Lethargy in Lebanon

          There are two major and long-standing areas of controversy in Lebanon – one political, the other judicial – and a casual observer might be forgiven for believing that things were on the move in both. It would be a flawed perception.
          On the political front Lebanon, although log-jammed nationally, is in the midst of municipal elections. The voting is taking place in four phases, governorate by governorate, around the country. The first poll was held on May 8 in the capital, Beirut.
          These, the only elections to be held in Lebanon since 2010, are providing Lebanese citizens with their first chance to react to the vast influx of refugees into the country as a result of the Syrian civil war, and the paralyzing crisis in garbage collection and disposal lasting some nine months, and only partially resolved in March.
          The first phase of the elections indicates that neither factor has weighed very heavily with the public. If the Beiruti electorate has demonstrated anything, it has demonstrated apathy. Voter turnout was only some 20 percent and, despite the emergence of a go-getting party of young activists promising reform all round – Beirut Madinati (Beirut My City) – all 24 seats on the council were won by an alliance of “traditional” politicians, led by former prime minister Saad Hariri. The result was pretty conclusive: Hariri’s list 60 percent of the vote, Beirut Madinati 40 percent.
          The stalemate on the national political scene – a result of Lebanon’s immensely complex power-sharing administration – also shows little signs of resolution. Lebanon’s politicians, hamstrung by conflicting interests, have repeatedly postponed the parliamentary elections originally scheduled for June 2013, and the country has been without a president since May 2014. Amid this political impasse, municipal elections were the only available means of generating political accountability. What happened in Beirut in the first phase does not inspire much confidence that the log-jam will be broken very soon.

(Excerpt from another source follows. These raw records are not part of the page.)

-- ==== Sys2Proof/Machine/Bristle.lean ====
section
/-! DEFINITION. The Bristle supervisor: function commands (R417, R418), the comparators (R425, R426), the self-tests (R427),
the partner's MIRROR messages (R421, R424, R431) and the limits of arming and SIMPLEX. -/
namespace Sys2Proof.Machine

/-- The number of a function. -/
def fnNo (f : Bool) : Nat := f.toNat

/-! ### SAFE.CTL -/

/-- R417: ACTION ARM. -/
def State.safeArm (s : State) (f : Nat) : State :=
  if (s.fn f).st == .disarmed || (s.fn f).st == .simplex then s.startArming f else s.regEncoding

/-- R418: ACTION DISARM or UNCURL with an UNLOCK value. -/
def State.safeRelease (s : State) (f unlock : Nat) (uncurl : Bool) : State :=
  if s.fnCount ≤ f || unlock != s.fnUnlock f then s.evt 0x9012 0 else
  let st := (s.fn f).st
  let acts := if uncurl then st == .curled else st == .arming || st == .armed || st == .simplex
  if !acts then s else
  let s := s.modFn f fun x => { x with st := .disarmed, partnerArm := none, fromSimplex := false }
  let s := if s.fnDevice f then s.mirror f 4 [] else s
  if uncurl then s else s.evt 0x900F 0

/-- R417, R418: a write of SAFE.CTL with GO performs ACTION on FUNC. -/
def State.safeCtl (s : State) (v : Nat) : State :=
  let f := bits v 4 1
  if !bitAt v 0 then s else
  match bits v 8 2 with
  | 0 => s.safeArm f
  | 1 => s.safeRelease f (bits v 48 16) false
  | 2 => s.safeRelease f (bits v 48 16) true
  | _ => s.regEncoding

/-- A row that is a write of SAFE.CTL with the ACTION it names. -/
def State.safeRow (s : State) (v action : Nat) : State :=
  if !bitAt v 0 || bits v 8 2 != action then s
  else s.gated s.blockGate fun s => (s.writeReg .safe 0 0 all64 v).safeCtl v

/-- R417: SAFE_ARM. -/
def execSafeArm (data : Word) (s : State) : Host.Outcome State Fault Refusal := .next <| s.safeRow data.toNat 0

/-- R418: SAFE_DISARM. -/
def execSafeDisarm (data : Word) (s : State) : Host.Outcome State Fault Refusal := .next <| s.safeRow data.toNat 1

/-- R418: SAFE_UNCURL. -/
def execSafeUncurl (data : Word) (s : State) : Host.Outcome State Fault Refusal := .next <| s.safeRow data.toNat 2

/-! ### Arming -/

/-- The start-up self-test of a function has run: entries that waited are made. -/
def State.selfTested (s : State) (f : Nat) : State :=
  State.fillEgress 512 (s.modFn f fun x => { x with selfTest := true }) f

/-- R417: ARMING_COMPLETE: the checks decide, once the partner's ARM is there or an earlier check fails. -/
def execArmingComplete (f selfTest : Bool) (s : State) : Host.Outcome State Fault Refusal :=
  let n := fnNo f
  .next <| if (s.fn n).st != .arming then s else
    let s := if selfTest then s.selfTested n else s
    match s.armCheck n selfTest with
    | some 5 => s
    | some 2 => (((s.evt 0x9004 0).bump (fnFaults n)).refuseArm n 2).modPwr fun p => { p with faultN := true }
    | some k => s.refuseArm n k
    | none => (s.modFn n fun x => { x with st := .armed, fromSimplex := false, partnerArm := none }).evt 0x900E 0

/-- R417: ARMING_TIMEOUT: arming has not completed within 10 ms of the write. -/
def execArmingTimeout (f : Bool) (s : State) : Host.Outcome State Fault Refusal :=
  let n := fnNo f
  .next <| if (s.fn n).st != .arming || s.now < (s.fn n).armStart + armLimit then s
    else s.refuseArm n ((s.armCheck n (s.fn n).selfTest).getD 2)

/-- R427, R436: START_UP_SELF_TEST_DONE. -/
def execStartUpSelfTestDone (f ok : Bool) (s : State) : Host.Outcome State Fault Refusal :=
  let n := fnNo f
  .next <| if s.fnCount ≤ n || (s.fn n).selfTest || (s.fn n).st == .curled then s else
    let s := s.selfTested n
    if ok then s
    else if (s.fn n).st == .arming then
      (((s.evt 0x9004 0).bump (fnFaults n)).refuseArm n 2).modPwr fun p => { p with faultN := true }
    else s.safeFault n 0x9004

/-! ### The comparators -/

/-- R425: entries that are paired: equal CLASS, CHANNEL and KEY, where FAULT_CODE is no part of a CLASS 1 key. -/
def DelayEntry.pairs (a b : DelayEntry) : Bool :=
  a.cls == b.cls && a.ch == b.ch
    && (if a.cls == 1 then a.entry == b.entry && a.event == b.event else a.key == b.key)

/-- R425: the pairs of two registers, oldest first on either side. -/
def pairUp : List DelayEntry → List DelayEntry → List (DelayEntry × DelayEntry)
  | [], _ => []
  | a :: l, r =>
    match r.find? a.pairs with
    | none => pairUp l r
    | some b => (a, b) :: pairUp l (r.erase b)

/-- The tick at which a pair is complete. -/
def pairTick (p : DelayEntry × DelayEntry) : Nat := max p.1.arrived p.2.arrived

/-- R425: the pair that falls due first. -/
def firstDue : List (DelayEntry × DelayEntry) → Option (DelayEntry × DelayEntry)
  | [] => none
  | p :: l => match firstDue l with
    | none => some p
    | some q => if pairTick q < pairTick p then some q else some p

/-- R424: an entry leaves both registers of its side. -/
def SafeFn.consume (x : SafeFn) (side : Nat) (e : DelayEntry) : SafeFn :=
  if side == 0 then { x with local0 := x.local0.erase e, local1 := x.local1.erase e }
  else { x with remote0 := x.remote0.erase e, remote1 := x.remote1.erase e }

/-- R425: an entry is consumed and its message withheld. -/
def State.withhold (s : State) (f side : Nat) (e : DelayEntry) : State :=
  let s := s.modFn f fun x => x.consume side e
  match s.entryCh f side e with
  | some ch => if e.cls == 1 && e.outcome == 0 then s.jobWithheld ch e.entry e.event else s
  | none => s

/-- R425: a fault that a function's entries give; it consumes them. -/
def State.entryFault (s : State) (f code : Nat) (l : List (Nat × DelayEntry)) : State :=
  let armed := (s.fn f).st == .armed || (s.fn f).st == .simplex
  let s := if armed then s else l.foldl (fun s e => s.withhold f e.1 e.2) s
  State.fillEgress 512 (s.safeFault f code) f

/-- R425, R426: a MATCH releases what the pair holds; that of a LATE_ABORT releases nothing. -/
def State.matched (s : State) (f : Nat) (a b : DelayEntry) (release : Bool) : State :=
  let s := s.incr (fnMatched f)
  let s := if release then
      ((s.modFn f fun x => (x.consume 0 a).consume 1 b).releaseEntry f 0 a).releaseEntry f 1 b
    else (s.withhold f 0 a).withhold f 1 b
  State.fillEgress 512 s f

/-- R425: the decision of a pair, by the first row of Table 21-7a that matches. -/
def State.decidePair (s : State) (f : Nat) (a b : DelayEntry) : State :=
  let late := a.cls == 1 && (a.outcome == 2 || b.outcome == 2)
  let same := a.outcome == b.outcome && a.fault == b.fault
  let eq0 := same && a.compare == b.compare
  let eq1 := same && a.crc == b.crc
  if late then s.matched f a b false
  else if eq0 != eq1 then s.entryFault f 0x9003 [(0, a), (1, b)]
  else if eq0 then s.matched f a b true
  else if s.fnDevice f && a.cls == 1 && a.input != b.input then
    State.fillEgress 512 ((((s.withhold f 0 a).withhold f 1 b).bump (fnDiverged f)).evt 0x9008 0) f
  else s.entryFault f 0x9001 [(0, a), (1, b)]

/-- R425: COMPARATOR_DECISION. -/
def execComparatorDecision (f : Bool) (s : State) : Host.Outcome State Fault Refusal :=
  let n := fnNo f
  .next <| match (s.fn n).st with
    | .disarmed | .arming | .armed =>
      match firstDue (pairUp (s.fn n).local0 (s.fn n).remote0) with
      | some (a, b) => s.decidePair n a b
      | none => s
    | _ => s

/-- R425: the entries of one side without a counterpart on the other. -/
def unpaired : List DelayEntry → List DelayEntry → List DelayEntry
  | [], _ => []
  | a :: l, r => match r.find? a.pairs with
    | none => a :: unpaired l r
    | some b => unpaired l (r.erase b)

/-- R425: the entries of a function that have had no counterpart for SKEW_LIMIT ticks, with their side. -/
def State.overdue (s : State) (f : Nat) : List (Nat × DelayEntry) :=
  let x := s.fn f
  let late := fun e : DelayEntry => decide (e.arrived + s.fnSkew f ≤ s.now)
  ((unpaired x.local0 x.remote0).filter late).map (fun e => (0, e))
    ++ ((unpaired x.remote0 x.local0).filter late).map (fun e => (1, e))

/-- R425: DELAY_TIMEOUT. -/
def execDelayTimeout (f : Bool) (s : State) : Host.Outcome State Fault Refusal :=
  let n := fnNo f
  .next <| match (s.fn n).st with
    | .disarmed | .arming | .armed =>
      match s.overdue n with
      | e :: _ => s.entryFault n 0x9002 [e]
      | [] => s
    | _ => s

/-! ### Self-tests (R427) -/

/-- R427: CMP_INJECTION. -/
def execCmpInjection (f ok : Bool) (s : State) : Host.Outcome State Fault Refusal :=
  let n := fnNo f
  .next <| if s.fnCount ≤ n || (s.fn n).st == .curled || ok then s else s.safeFault n 0x9004

/-- R424, R427: DELAY_SCRUB: the held entry read and, where it is uncorrectable, lost. -/
def execDelayScrub (f side : Bool) (i : Nat) (ok : Bool) (s : State) : Host.Outcome State Fault Refusal :=
  let n := fnNo f
  .next <| match ((s.fn n).side side.toNat)[i]? with
    | some e => if ok then s else s.entryFault n 0x9005 [(side.toNat, e)]
    | none => s

/-- R427: TICK_CLOCK_CHECK. -/
def execTickClockCheck (ok : Bool) (s : State) : Host.Outcome State Fault Refusal :=
  .next <| if !s.pwr.running || ok then s else s.allFault 0x9011

/-- R427, R430: WATCHDOG. -/
def execWatchdog (s : State) : Host.Outcome State Fault Refusal :=
  .next <| if !s.pwr.running then s else (s.modPwr fun p => { p with watchdog := true }).allFault 0x9010

/-! ### The partner (R421, R431) -/

/-- R421: HEARTBEAT_SEND. -/
def execHeartbeatSend (f : Bool) (s : State) : Host.Outcome State Fault Refusal :=
  let n := fnNo f
  .next <| if s.fnCount ≤ n || !s.fnDevice n || (s.fn n).st == .none || (s.fn n).st == .curled then s else s.mirror n 0 []

/-- R421, Table 21-5: bytes of the payload of a MIRROR kind. -/
def mirrorLen (kind : Nat) : Nat := if kind == 1 then 96 else if kind == 2 then 328 else if kind == 3 then 8 else 0

/-- R424: a RECORD of the partner. -/
def State.takeRecord (s : State) (f : Nat) (pl : Bytes) : State :=
  let x := s.fn f
  let e := DelayEntry.ofBytes pl s.now
  let seqBad := x.prevSeq.any fun n => (n + 1) % 2 ^ 32 != e.seq
  let s := s.modFn f fun x => { x with prevSeq := some e.seq }
  match x.st with
  | .disarmed | .arming | .armed =>
    if seqBad then s.entryFault f 0x9006 []
    else if 256 ≤ x.remote0.length then s.entryFault f 0x9013 []
    else s.modFn f fun x => x.push 1 e
  | _ => s

/-- R421: a MIRROR for no function of the port, or of the wrong length. -/
def State.mirrorBad (s : State) (q : Nat) (b : Bytes) : Bool :=
  let kind := fieldLE (mArg b) 0 1
  let f := fieldLE (mArg b) 1 1
  let pl := b.drop 32
  s.fnCount ≤ f || !s.fnDevice f || s.fnQuad f != q || s.fnStream f != mStream b || pl.length != mirrorLen kind
    || (kind == 3 && fieldLE pl 2 6 != 0)

/-- R417, R424, R431: the effect of a MIRROR: the partner has been heard. -/
def State.mirrorEffect (s : State) (b : Bytes) : State :=
  let f := fieldLE (mArg b) 1 1
  let pl := b.drop 32
  let s := s.modFn f fun x => { x with partnerSeen := true, lastMirror := s.now }
  match fieldLE (mArg b) 0 1 with
  | 1 => s.takeRecord f pl
  | 2 => s.modFn f fun x => { x with partnerArm := some pl, partnerArmAt := s.now }
  | 3 | 4 => s.partnerLost f
  | _ => s

/-- R421, R431: a MIRROR of a kind; one that `mirrorBad` names is not executed. -/
def State.onMirror (s : State) (q kind : Nat) : State :=
  s.onRequest q 1 (fun b => mType b == 6 && fieldLE (mArg b) 0 1 == kind) fun s m =>
    let b := m.bytes
    if s.mirrorBad q b then some ((s.evt 0x600C q).finishReq q (mSrc b) (mStream b) (mId b) 0x600C)
    else some ((s.mirrorEffect b).finishReq q (mSrc b) (mStream b) (mId b) 0)

/-- R431: MIRROR_HEARTBEAT. -/
def execMirrorHeartbeat (quad : BitVec 4) (s : State) : Host.Outcome State Fault Refusal := .next <| s.onMirror quad.toNat 0

/-- R424: MIRROR_RECORD. -/
def execMirrorRecord (quad : BitVec 4) (s : State) : Host.Outcome State Fault Refusal := .next <| s.onMirror quad.toNat 1

/-- R417: MIRROR_ARM. -/
def execMirrorArm (quad : BitVec 4) (s : State) : Host.Outcome State Fault Refusal := .next <| s.onMirror quad.toNat 2

/-- R431: MIRROR_CURL. -/
def execMirrorCurl (quad : BitVec 4) (s : State) : Host.Outcome State Fault Refusal := .next <| s.onMirror quad.toNat 3

/-- R431: MIRROR_DISARM. -/
def execMirrorDisarm (quad : BitVec 4) (s : State) : Host.Outcome State Fault Refusal := .next <| s.onMirror quad.toNat 4

/-- R431: PARTNER_TIMEOUT. -/
def execPartnerTimeout (f : Bool) (s : State) : Host.Outcome State Fault Refusal :=
  let n := fnNo f
  .next <| if s.fnCount ≤ n || !s.fnDevice n || !(s.fn n).partnerSeen || s.now < (s.fn n).lastMirror + s.fnTimeout n then s
    else s.partnerLost n

/-- R433: SIMPLEX_LIMIT. -/
def execSimplexLimit (f : Bool) (s : State) : Host.Outcome State Fault Refusal :=
  let n := fnNo f
  .next <| if (s.fn n).st != .simplex || s.now < (s.fn n).simplexAt + s.fnLimit n then s else s.safeFault n 0x900B

end Sys2Proof.Machine
end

           Some did pin their hopes on the new Beirut Madinati party. The deterioration in basic services ­– uncollected rubbish, worsening electricity cuts, unreliable public transport – had reached such a state that a group of activists formed Madinati and published a 10-point policy programme that focused on practical family needs, such as transport, water, rubbish, natural heritage, housing, public and green spaces and community services.
           But Rome was not built in a day. Lebanese voters have a tradition of blindly supporting their sectarian leaders, and it will clearly take more than one election to shift this to voting for candidates who reflect their policy concerns.
          Sloth also marks the interminable judicial process to determine who was guilty of the assassination of Lebanon’s one-time Prime Minister, and to bring the culprits to justice.
          Just before noon on St Valentine’s day 2005 – February 14 – a motorcade swept along the Beirut seafront. In one of cars sat Lebanon’s ex-Prime Minister, Rafik Hariri – father of Saad, winner of the Beirut municipal elections. As the line of vehicles reached the Hotel Saint Georges, a security camera captured a white Mitsubishi truck alongside the convoy. Seconds later a massive explosion shook the city. In the midst of the carnage Rafik Hariri, along with 22 other people, lay dead. Some 200 were injured. The blast left a crater on the street at least 10-metres wide and two metres deep.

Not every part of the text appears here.